De conclusie van haar empirische studies is dan ook dat humor zeer aanwezig is in de favoriete programma’s van tieners. Maar ook dat wanneer agressie aanwezig is, dat vaak samengaat met humor en dat over het algemeen humor de invloed van agressieve inhoud niet lijkt te vergroten.

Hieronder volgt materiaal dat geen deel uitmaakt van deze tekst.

/-! Rehearsals (R259-R263) -/

/-- pi in 2^-80. -/
def pi80 : Int := 3797952473636338580787993

/-- Sine of x (2^-80 rad, in the first quadrant) by its series, in 2^-80. -/
def sinSeries (x : Int) : Nat → Int → Int → Int
  | 0, _, _ => 0
  | fuel + 1, term, k => term + sinSeries x fuel (-(term * x / 2 ^ 80 * x / 2 ^ 80) / (2 * k * (2 * k + 1))) (k + 1)

/-- Entry `j` of the sine table: round(2^24 * sin(2 pi j / 4096)) (R260). -/
def sineEntry (j : Nat) : Int :=
  let m := j % 4096
  let q := m % 2048
  let a := if q ≤ 1024 then q else 2048 - q
  let x := pi80 * a / 2048
  let v := (2 * sinSeries x 20 x 1 + 2 ^ 56) / 2 ^ 57
  if m < 2048 then v else -v

/-- sine(ph) of R260: linear between table entries. -/
def sineOf (ph : Nat) : Int :=
  let j := ph / 2 ^ 20 % 4096
  let a := sineEntry j
  a + (sineEntry (j + 1) - a) * (ph % 2 ^ 20 : Nat) / 2 ^ 20

/-- The tap of a PRBS order (R260). -/
def prbsTap (order : Nat) : Option Nat :=
  match order with
  | 7 => some 6 | 9 => some 5 | 11 => some 9 | 15 => some 14 | 23 => some 18 | _ => none

/-- The injection of sample `k` of the INJECT phase and the generator after it (R260). -/
def Reh.inject (r : Reh) (rate : Int) (k : Nat) : Int × Reh :=
  if r.signal = 0 then (r.amp, r)
  else if r.signal = 1 then
    let f := r.f0 + ((r.f1 - r.f0) * (k : Int)).tdiv (r.samples : Int)
    let ph := (((r.chirpPhase : Int) + (f * 2 ^ 32).tdiv (1000 * rate)) % 2 ^ 32).toNat
    (r.amp * sineOf ph / 2 ^ 24, { r with chirpPhase := ph })
  else
    let r := if k % (max 1 r.hold) = 0 then
        let b := Nat.xor (r.prbs / 2 ^ (r.order - 1)) (r.prbs / 2 ^ ((prbsTap r.order).getD 1 - 1)) % 2
        { r with bit := b == 1, prbs := (2 * r.prbs + b) % 2 ^ r.order }
      else r
    (if r.bit then r.amp else -r.amp, r)

/-- The capture buffer of a context, by the item that uses it. -/
def State.captureOf (s : State) (n : Nat) : Option Nat := (List.range 4).find? (fun b => (s.capture b).ctx == some n)

/-- A buffer's rehearsal is ARMED or RUNNING, or an unfinished chunked read uses it (R37, R263). -/
def State.captureBusy (s : State) (b : Nat) : Bool :=
  let read (o : Option Nat) : Bool := match o with
    | some n => (List.range 16).any (fun sl => match (s.sess sl).snap with
      | some q => q.idx == 0x3800 + n && q.sub == 0x53
      | none => false)
    | none => false
  (match (s.capture b).ctx with
    | some n => (s.ctx n).reh.isSome
    | none => false) || read (s.capture b).ctx || read (s.capture b).left

/-- The rehearsal takes part in the samples after the tick of its acceptance (R261). -/
def State.rehBegun (s : State) (r : Reh) : Bool := decide (r.armedAt < s.tick)

/-- The free buffer whose capture is oldest (R263). -/
def State.freeCapture (s : State) : Option Nat :=
  ((List.range 4).filter (fun b => !s.captureBusy b)).foldl (fun acc b => match acc with
    | none => some b
    | some c => if (s.capture b).age < (s.capture c).age then some b else some c) none

/-- Rehearsals ARMED or RUNNING. -/
def State.rehearsals (s : State) : Nat := ((List.range 128).filter (fun n => (s.ctx n).reh.isSome)).length

def State.showRehearsals (s : State) : State := s.setReg (K.rehearsalsActive 0) (s.rehearsals : Nat)

/-- A rehearsal ends with a reason and an outcome (R262); an ARMED one holds no records. -/
def State.rehEnd (s : State) (n reason : Nat) (o : Outcome) (detail : Nat := 0) : State :=
  match (s.ctx n).reh with
  | none => s
  | some r =>
    let s := s.setCtx n { s.ctx n with reh := none }
    let s := match s.captureOf n with
      | some b =>
        let c := s.capture b
        s.setCapture b { c with reason := reason, records := if r.armed then [] else c.records }
      | none => s
    let s := if r.armed then s.setReg (K.captureRecords n) 0 else s
    let s := (s.setReg (K.rehearsalState n) 0).setReg (K.rehearsalEnd n) (reason : Nat)
    (s.showRehearsals).finish r.item o detail

/-- The sample's extra value (R263). -/
def Ctx.extra (x : Ctx) (k : Nat) : Int :=
  match k with
  | 0 => x.i / 65536 | 1 => x.d | 2 => x.aff | 3 => x.la | 4 => x.g | _ => x.y

/-- A record goes into the capture (R261, R263); an ARMED rehearsal keeps the last RehPreSamples. -/
def State.rehRecord (s : State) (n : Nat) (r : Reh) (inj : Int) (phase : Nat) : State :=
  match s.captureOf n with
  | none => s
  | some b =>
    let c := s.capture b
    let x := s.ctx n
    let rec_ : CapRec := ⟨inj, x.rq, x.yf, x.u, x.extra r.extra, s.regN (K.liveFlags n) % 65536, phase, s.now⟩
    let l := c.records ++ [rec_]
    let l := if r.armed then l.drop (l.length - r.pre) else l
    (s.setCapture b { c with records := l }).setReg (K.captureRecords n) (l.length : Nat)

/-- The capture as `RehearsalCapture` reads (R263). -/
def CapRec.bytes (k : Nat) (r : CapRec) : Bytes :=
  leBytes 4 k ++ encInt 4 r.inj ++ encInt 4 r.rq ++ encInt 4 r.yf ++ encInt 4 r.u ++ encInt 4 r.extra ++ leBytes 2 r.flags ++
  leBytes 1 r.phase ++ [0] ++ leBytes 4 (r.time / 10 % 2 ^ 32)

/-- Module time of the first record's sample. -/
def Capture.startTime (c : Capture) : Nat :=
  match c.records with
  | r :: _ => r.time
  | [] => 0

def Capture.bytes (n : Nat) (c : Capture) : Bytes :=
  leBytes 8 c.startTime ++ leBytes 4 c.period ++ leBytes 4 c.records.length ++ leBytes 1 n ++ leBytes 1 c.signal ++
  leBytes 1 c.point ++ leBytes 1 c.reason ++ leBytes 1 c.extra ++ zeros 3 ++ leBytes 8 c.item ++
  (c.records.zipIdx.map (fun x => x.1.bytes x.2)).flatten

def State.captureBytes (s : State) (n : Nat) : Bytes :=
  match s.captureOf n with
  | some b => (s.capture b).bytes n
  | none => Capture.bytes n Capture.init

/-- The hand-over of a disabled context (R256): BypassValue once with DICTIONARY, nothing new with HOLD; the slot is freed,
a rehearsal ends CANCELLED, and everything aimed at the context ends (R92). -/
def State.ctxHandOver (s : State) (n : Nat) : State :=
  let s := if s.reg (K.disableOutput n) = 1 && s.reg (K.ctxState n) ≠ cxFault then (s.deliver n (s.reg (K.bypassValue n))).1 else s
  let s := s.rehEnd n 6 .cancelled
  let s := ((s.setReg (K.ctxEnable n) 0).setReg (K.ctxState n) cxDisabled).setReg (K.slot n) 0xFF
  let s := s.setReg (K.phase n) 0
  let s := s.setCtx n { s.ctx n with writes := [], events := [] }
  ((s.showLoad).cancelCuesOnTarget 3 n).endDisable (aimCtx n)

/-- A CONTEXT event is latched at the context's input (R250); a DISABLED context takes none. -/
def State.ctxEvent (s : State) (n code : Nat) : State :=
  if s.reg (K.ctxState n) = cxDisabled then s
  else s.setCtx n { s.ctx n with events := (s.ctx n).events ++ [(code, s.tick)] }
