-- ==== Sys2Proof/Machine/Solenoids.lean ====
section
/-!
DEFINITION. The commands of 09_solenoid_banks.md. A stitch's own command takes the present sample of the channel current in
mA; `held` is for how many ticks, up to this one, a measured condition has held without a break.
-/
namespace Sys2Proof.Machine

/-! ### Stitches in a run (R271-R284) -/

/-- The next stitch of the program falls due in this tick; END is entered at once (R274, R277). -/
def State.svGoto (s : State) (ch i : Nat) : State :=
  let x := s.svCh ch
  if stOp (stitchAt x.program i) = 0 then s.svToEnd ch
  else
    let s := s.setSv ch { x with
                                 begun := false, due := s.tick, boost := .unset, waitCounted := false, roomCounted := false,
                                 checking := false, reached := none }
    s.setReg (K.stitchIndex ch) (i : Nat)

def State.svNext (s : State) (ch : Nat) : State := s.svGoto ch (s.regN (K.stitchIndex ch) + 1)

/-- The present stitch begins (R277). -/
def State.svBegin (s : State) (ch : Nat) (c : OutCond) : State :=
  let x := s.svCh ch
  s.setSv ch { x with begun := true, start := s.tick, cond := c, condSince := if x.cond = c then x.condSince else s.tick }

/-- The triangle of a dither (R272): it starts at phase 0 and rises first; `t` in ticks since its stitch. -/
def dither (amp freq t : Nat) : Int :=
  if amp = 0 || freq = 0 then 0
  else
    let p := 10 ^ 8 / freq
    let x := t % p
    let q : Int := amp * 4 * (if 4 * x ≤ p then (x : Int) else if 4 * x ≤ 3 * p then (p : Int) / 2 - x else (x : Int) - p)
    q.tdiv p

/-- The setpoint with dither, between 0 and the grant (R272, R282). -/
def State.svTarget (s : State) (ch base : Nat) : Nat :=
  let x := s.svCh ch
  (clampI 0 (s.reg (K.grant ch)) ((base : Nat) + dither x.ditherAmp x.ditherFreq (s.tick - x.ditherStart))).toNat

/-- One sample of the regulator at `target` (R277): outside the band DRIVE or SLOW_DECAY, inside it the condition stays, and each
condition lasts at least 5 us. `base` is the setpoint without its dither, from which a RAMP goes on. -/
def State.svRegulate (s : State) (ch base target mA : Nat) : State :=
  let x := s.svCh ch
  let s := s.setReg (K.svSetpoint ch) (target : Nat)
  let band := s.regN (K.regBand ch)
  let want := if 2 * mA + band < 2 * target then OutCond.drive else if 2 * target + band < 2 * mA then .slowDecay else x.cond
  if want = x.cond || s.tick < x.condSince + ticksUs 5 then s.setSv ch { s.svCh ch with setpoint := base }
  else s.setSv ch { s.svCh ch with setpoint := base, cond := want, condSince := s.tick }

/-- The regulator of a stitch whose setpoint the grant limits and the dither shifts (R272, R282). -/
def State.svHold (s : State) (ch base mA : Nat) : State :=
  s.svRegulate ch (min base (s.regN (K.grant ch))) (s.svTarget ch base) mA

/-- A sample of the channel current (R277, R293): it is shown, and a channel that runs nothing is OFF once it is below 50 mA
(R268, R278). -/
def State.svMeasured (s : State) (ch mA : Nat) : State :=
  let s := s.setReg (K.svCurrent ch) (min 65535 mA : Nat)
  let st := s.reg (K.svState ch)
  if mA < 50 && st ≠ svRunning && st ≠ svDecaying && (s.svCh ch).cond = .fastDecay then
    s.setSv ch { s.svCh ch with cond := .off, condSince := s.tick }
  else s

/-- The channel runs a stitch with opcode `op`. -/
def State.runs (s : State) (ch op : Nat) : Bool := s.reg (K.svState ch) == svRunning && stOp (s.presentStitch ch) == op

/-- A failed time-to-peak check (R290). -/
def State.ttpFail (s : State) (ch bit : Nat) : State :=
  let s := (s.setFlag (K.svFlags ch) bit true).bump (K.ttpFaults ch)
  if s.reg (K.ttpAction ch) = 1 then s.svFail ch bit else s

/-- A peak stitch's current is at its I for the first time (R290): its time is recorded and checked. -/
def State.ttpReached (s : State) (ch mA : Nat) : State :=
  let x := s.svCh ch
  match x.window with
  | some (lo, hi) =>
    if x.checking && x.reached.isNone && decide (x.peakI ≤ mA) then
      let t := s.tick - x.start
      let s := (s.setSv ch { x with reached := some t }).setReg (K.lastTimeToPeak ch) (min (2 ^ 32 - 1) (t * 10) : Nat)
      if t < ticksUs lo then s.ttpFail ch 4 else if ticksUs hi < t then s.ttpFail ch 5 else s
    else s
  | none => s

/-- A peak stitch ends (R290): without its current the check fails late, and the stitch length is recorded; the window is used up. -/
def State.ttpEnd (s : State) (ch : Nat) : State :=
  let x := s.svCh ch
  let late := x.checking && x.reached.isNone && x.window.isSome
  let s := s.setSv ch { x with window := none, checking := false }
  if late then (s.setReg (K.lastTimeToPeak ch) (min (2 ^ 32 - 1) (stT (s.presentStitch ch) * 10) : Nat)).ttpFail ch 5 else s

/-- A peak stitch ends with its boost phase, and the next one follows, where the check has not stopped the channel. -/
def State.peakEnd (s : State) (ch : Nat) : State :=
  let s := (s.ttpEnd ch).svDropBoost ch
  if s.reg (K.svState ch) = svRunning then s.svNext ch else s

/-! ### The boost and the peak budget (R282, R283) -/

/-- The boost of a bank is free (R282). -/
def State.boostFree (s : State) (b : Nat) : Bool :=
  s.reg (K.boostOwner b) == 0xFF &&
  decide (s.reg K.boostReadyLevel * s.reg (K.boostVoltage b) ≤ 100 * s.reg (K.boostMeasured b))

Tieners vinden volgens Van der Wal humor ook belangrijker dan agressie. ’95 procent van de programma’s bevat humor. Het komt in meer dan de helft van de scènes voor, ongeacht het genre. Alle soorten humor kwamen ook voor.’

Humor als copingstrategie

In heel wat programma’s lachen de personages met serieuze zaken. Denk maar aan seksueel getinte humor. In dat geval wordt humor eigenlijk gebruikt als een copingstrategie om om te gaan met een zwaar thema. Volgens Van der Wal is humor als copingstrategie populair bij tieners. ‘Het haalt wat van de spanning van zware onderwerpen af en maakt het voor tieners ook net iets toegankelijker’, zegt ze. ‘Onze bevindingen impliceren dat tieners het prettig vinden als zaken als seksualiteit op een grappende manier worden gebracht.’

Vooral meisjes hebben een voorkeur voor programma’s waarin humor als copingstrategie gebruikt wordt. Jongens hebben een grotere voorkeur voor agressie en agressieve humor in hun favoriete programma’s. ‘Omdat agressie voor jongens gewoon meer geaccepteerd gedrag is dan voor meisjes’, verklaart Van der Wal.

‘Tieners vinden het prettig als seksualiteit op een grappige manier wordt gebracht’

Sommige programma’s worden volgens haar vaak te snel weggezet als agressief, terwijl andere programma’s juist te mild beoordeeld worden. ‘Verbale en indirecte agressie worden vaak niet meegenomen in de beoordeling van de gewelddadigheid van een programma’, zegt ze.

‘Programma’s waarin geroddeld en gepest wordt, denk maar aan het populaire Mean Girls, en waarin personages buitengesloten worden, kan ook tot imitatiegedrag leiden. Wanneer jongeren zich zo in het echte leven gaan gedragen, kunnen anderen daar echt wel last van hebben. Dus ik pleit er wel voor om in classificatiesystemen niet alleen naar fysieke agressie te kijken, maar ook naar verbale en indirecte agressie.’